My particular approach to Butoh in Resonant Bodies expands on butoh teacher Tetsuro Fukuhara’s notion of Affordance, blending it with principles of mask performance from the Lecoq tradition and enhancing it with language of weight and inhibition from Alexander Technique and Contact Improv. One of my signature exercises, a kind of crowd-sourced Butoh Fu inspired by the Akaji Maro Butoh Method draws inspiration for surreal imagery from students’ preferences and lived experience, making for an accessible and multi-dimensional set of pathways into finding students’ “personal dance.” I explicitly call for students to navigate the boundaries between states of consciousness and I incorporate trauma-informed and consent-based principles from my training in Theatrical Intimacy Education, Liz Lerman’s Critical Response Process, Nicole Brewer’s Antiracist Theatre, as well as my certifications in yoga (Loom Yoga SchoolRYS) and Psychological First Aid (Johns Hopkins University).

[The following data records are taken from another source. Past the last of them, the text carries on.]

-- ==== Sys2Proof/Tests/Slice0.lean ====
section
/-! SUPPORT. Tests. Expected values are written out from the encoding tables of 30_encoding.md or taken
from 95_test_vectors.md (the part is named at each), never from the model's own answers. The second half
holds a witness for the hypotheses of each statement that has some. -/

namespace Sys2Proof.Tests
open Sys2Proof.Machine

-- Each test waits for the kernel's answer on the one before it; elaborated one by one they need no
-- thread each.
set_option Elab.async false

/-! ### Decoding, words of 30_encoding.md R107 and R111 -/

theorem test_decode_c0 :
    [0x001, 0x002, 0x015, 0x021, 0x022, 0x023, 0x024, 0x03F, 0x000].map decode =
      [some .modpow, some .modinv, some .pmul, some .encrow, some .fuserow, some .mutate,
        some .extract, some .sreset, some .nop] := by decide

theorem test_decode_cb :
    [0x010, 0x110, 0x014, 0x114].map decode =
      [some (.bitrev .row), some (.bitrev .psi), some (.scale .row), some (.scale .psi)] := by decide

theorem test_decode_nttbf :
    [0x011, 0x111, 0x211, 0x311].map decode =
      [some (.nttbf .row .forward), some (.nttbf .psi .forward), some (.nttbf .row .inverse),
        some (.nttbf .psi .inverse)] := by decide

theorem test_decode_ntt :
    [0x012, 0x112, 0x212, 0x312].map decode =
      [some (.ntt .row .forward), some (.ntt .psi .forward), some (.ntt .row .inverse),
        some (.ntt .psi .inverse)] := by decide

theorem test_decode_fwht :
    [0x013, 0x113, 0x213, 0x313].map decode =
      [some (.fwht .row .forward), some (.fwht .psi .forward), some (.fwht .row .inverse),
        some (.fwht .psi .inverse)] := by decide

theorem test_decode_ct :
    [0x020, 0x420, 0x025, 0x425].map decode =
      [some (.config .square), some (.config .target), some (.compute .square),
        some (.compute .target)] := by decide

/-- MODPOW with B, BITREV with I, NTT with T, CONFIG with B, SRESET with B, opcodes 0x03, 0x16, 0x26,
0x40 and 0xFF, and bits 11 and 31: all illegal (30_encoding.md R102, R109). -/
theorem test_decode_illegal :
    ([0x101, 0x210, 0x412, 0x120, 0x13F, 0x003, 0x016, 0x026, 0x040, 0x0FF, 0x800, 0x80000000].map
      decode).all Option.isNone = true := by decide

theorem test_decode_bytes_little_endian :
    decodeBytes [0x12, 0x03, 0x00, 0x00, 0xAA] = some (.ntt .psi .inverse, [0xAA]) ∧
    decodeBytes [0x12, 0x03, 0x00] = none := by decide

theorem test_decode_table_word :
    decodeTableWord 32 0x420 = some (.config .target) ∧ decodeTableWord 32 0x03 = none := by decide

/-- The smoke test of WellFormed: one ill-formed term for each check (30_encoding.md R101, R102). -/
theorem test_wellformed_unassigned_opcode :
    (Fields.mk 0x03 false false false 0).opcAssigned = false ∧
    (Fields.mk 0x03 false false false 0).wellFormed = false := by decide

theorem test_wellformed_reserved_bit :
    (Fields.mk 0x00 false false false 1).rsvZero = false ∧
    (Fields.mk 0x00 false false false 1).wellFormed = false := by decide

theorem test_wellformed_unused_bits :
    [Fields.mk 0x01 true false false 0, Fields.mk 0x10 false true false 0,
      Fields.mk 0x12 false false true 0, Fields.mk 0x25 false true false 0].map Fields.wellFormed =
      [false, false, false, false] := by decide

/-- The examples of 30_encoding.md R111 and the words of R112. -/
theorem test_asm :
    Instr.asm (.ntt .row .inverse) = "NTT.I ROW" ∧ Instr.asm (.config .target) = "CONFIG.T" ∧
    Instr.asm (.bitrev .psi) = "BITREV PSI" ∧ Instr.asm (.compute .square) = "COMPUTE" ∧
    encode (.intt .row) = 0x212 ∧ encode (.ifwht .psi) = 0x313 ∧ encode (.norm .psi) = 0x114 := by
  decide

/-! ### Small states -/

/-- One field of the next state; none where there is no next state. -/
def after {α : Type} (o : Outcome) (f : State → α) : Option α :=
  match o with
  | .next t => some (f t)
  | .fault _ => none
  | .refused _ => none

/-- The matrix ((1, 2), (3, 4)) at word address 0x1000. -/
def mat2 : Memory :=
  (((Memory.empty.place 0x1000 (.data 1)).place 0x1001 (.data 2)).place 0x1002 (.data 3)).place 0x1003
    (.data 4)

/-- Its entries. -/
def entries (i j : Nat) : Word := BitVec.ofNat 64 (2 * i + j + 1)

/-- The state CONFIG leaves for n = 2 (95_test_vectors.md 2.11), with other buffer contents. -/
def four (row psi : List Residue) : State :=
  { State.reset with
    ndim := 2, mbase := 0x1000, ncfg := 2, mcfg := 0x1000, nlen := 4, logn := 2, kexp := 5
    phase := .fusion, row := row, psi := psi, mat := mat2 }

/-- The same, one row fused. -/
def four1 : State :=
  { four [3, 173167437, 998244352, 825076918] [3, 173167437, 998244352, 825076918] with rowcnt := 1 }

/-- The same, all rows fused. -/
def four2 : State :=
  { four [7, 651909478, 998244352, 346334869] [21, 132407178, 1, 865837185] with
    rowcnt := 2, phase := .fused }

/-- The same, mutated. -/
def four3 : State :=
  { four [] [4084101, 898049078, 1, 100451525] with rowcnt := 2, phase := .mutated }

/-- A computation requested and not yet constructed. -/
def asked : State := { State.reset with ndim := 2, mbase := 0x1000, mat := mat2 }

/-! ### Commands, vectors of 95_test_vectors.md part 2 -/

theorem test_nop_status : after (exec .nop State.reset) statusWord = some 0x10 := by decide +kernel

theorem test_modpow_plain :
    after (exec .modpow { State.reset with opa := 2, opb := 10 }) State.res = some 1024 := by
  decide +kernel

theorem test_modpow_largest_operands :
    after (exec .modpow { State.reset with opa := 0xFFFFFFFFFFFFFFFF, opb := 0xFFFFFFFFFFFFFFFF })
      State.res = some 83526303 := by decide +kernel

theorem test_modinv_two :
    after (exec .modinv { State.reset with opa := 2 }) State.res = some 499122177 := by
  decide +kernel

theorem test_modinv_of_q_faults :
    after (exec .modinv { State.reset with opa := 998244353, res := 7, lcmd := 2 })
      (fun t => (t.res, statusWord t, t.faultcmd)) = some (0, 0x00040018, 2) := by decide +kernel

theorem test_bitrev_psi :
    after (exec (.bitrev .psi) (four [9, 8, 7, 6] [1, 2, 3, 4])) (fun t => (t.row, t.psi)) =
      some ([9, 8, 7, 6], [1, 3, 2, 4]) := by decide +kernel

theorem test_bitrev_unconf_faults :
    after (exec (.bitrev .row) State.reset) statusWord = some 0x00020018 := by decide +kernel

theorem test_nttbf_forward :
    after (exec (.nttbf .row .forward) (four [1, 2, 3, 4] [])) State.row =
      some [10, 86583717, 998244349, 911660634] := by decide +kernel

theorem test_nttbf_inverse :
    after (exec (.nttbf .psi .inverse) (four [] [1, 3, 2, 4])) State.psi =
      some [10, 825076915, 998244351, 173167434] := by decide +kernel

theorem test_ntt_forward :
    after (exec (.ntt .row .forward) (four [1, 2, 3, 4] [])) State.row =
      some [10, 173167434, 998244351, 825076915] := by decide +kernel

theorem test_ntt_inverse :
    after (exec (.ntt .psi .inverse) (four [] [1, 2, 3, 4])) State.psi =
      some [499122179, 455830317, 499122176, 542414035] := by decide +kernel

theorem test_fwht_forward :
    after (exec (.fwht .row .forward) (four [1, 2, 3, 4] [])) State.row =
      some [10, 998244351, 998244349, 0] := by decide +kernel

theorem test_fwht_inverse :
    after (exec (.fwht .psi .inverse) (four [] [1, 2, 3, 4])) State.psi =
      some [499122179, 499122176, 998244352, 0] := by decide +kernel

theorem test_scale :
    after (exec (.scale .row) (four [4, 0, 0, 8] [])) State.row = some [1, 0, 0, 2] := by
  decide +kernel

theorem test_pmul :
    after (exec .pmul (four [998244352, 2, 7, 0] [998244352, 998244352, 0, 5]))
      (fun t => (t.psi, t.row)) = some ([1, 998244351, 0, 0], [998244352, 2, 7, 0]) := by
  decide +kernel

theorem test_config_target :
    after (exec (.config .target) { State.reset with ndim := 3, target := 8 })
      (fun t => (t.nlen, t.logn, t.kexp, statusWord t)) = some (8, 3, 11, 0x112) := by
  decide +kernel

theorem test_config_negative_faults :
    after (exec (.config .square) { State.reset with ndim := 0x80000000, lcmd := 0x20 })
      (fun t => (t.nlen, statusWord t, t.faultcmd)) = some (0, 0x00030018, 0x20) := by
  decide +kernel

theorem test_encrow_second_row :
    after (exec .encrow four1) State.row = some [0, 4, 3, 0] := by decide +kernel

/-- Columns 0 and 2 share bucket 0, and entries are reduced (95_test_vectors.md 2.9). -/
theorem test_encrow_collision :
    after (exec .encrow
      { four [0, 0] [1, 1] with
        ncfg := 3, nlen := 2, logn := 1
        mat := ((Memory.empty.place 0x1000 (.data 998244352)).place 0x1001 (.data 5)).place 0x1002
          (.data 1) }) State.row = some [0, 5] := by decide +kernel

theorem test_fuserow_first :
    after (exec .fuserow (four [0, 0, 0, 0] [1, 1, 1, 1]))
      (fun t => (t.psi, t.rowcnt, t.phase, t.trace)) =
      some ([3, 173167437, 998244352, 825076918], 1, .fusion, [.rowDone 0]) := by decide +kernel

theorem test_fuserow_last :
    after (exec .fuserow four1) (fun t => (t.psi, t.rowcnt, t.phase, t.trace)) =
      some ([21, 132407178, 1, 865837185], 2, .fused, [.rowDone 1, .phaseDone .fusion]) := by
  decide +kernel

This training is currently available via one-on-one online coaching, at select actor training programs where I teach, and in my “Intro to Butoh” Digital Workshop (next offered August 8 – 17, 2023!)


References

“Learning to Dance with Your Demons” YouTube, uploaded by Great Big Story, 10 Feb 2016, https://www.youtube.com/watch?v=bcO2Ip0rMic.

Rosin, Jordan. “Empowering Actors Through Viewpoints” Association for Theater in Higher Education, 10 August 2019, Orlando, FL. Association for Theatre Movement Educators Debut Panel. http://hdl.handle.net/10919/97004.

Vangeline. Butoh: Cradling Empty Space. New York Butoh Institute, 2020, p. 66-73. https://www.vangeline.com/butoh-book


Discussion Questions

  • What other benefits are important part of Butoh training for actors?
  • What other similarities / differences exist between Butoh Dance and Michael Chekhov Technique or Strasberg’s Method?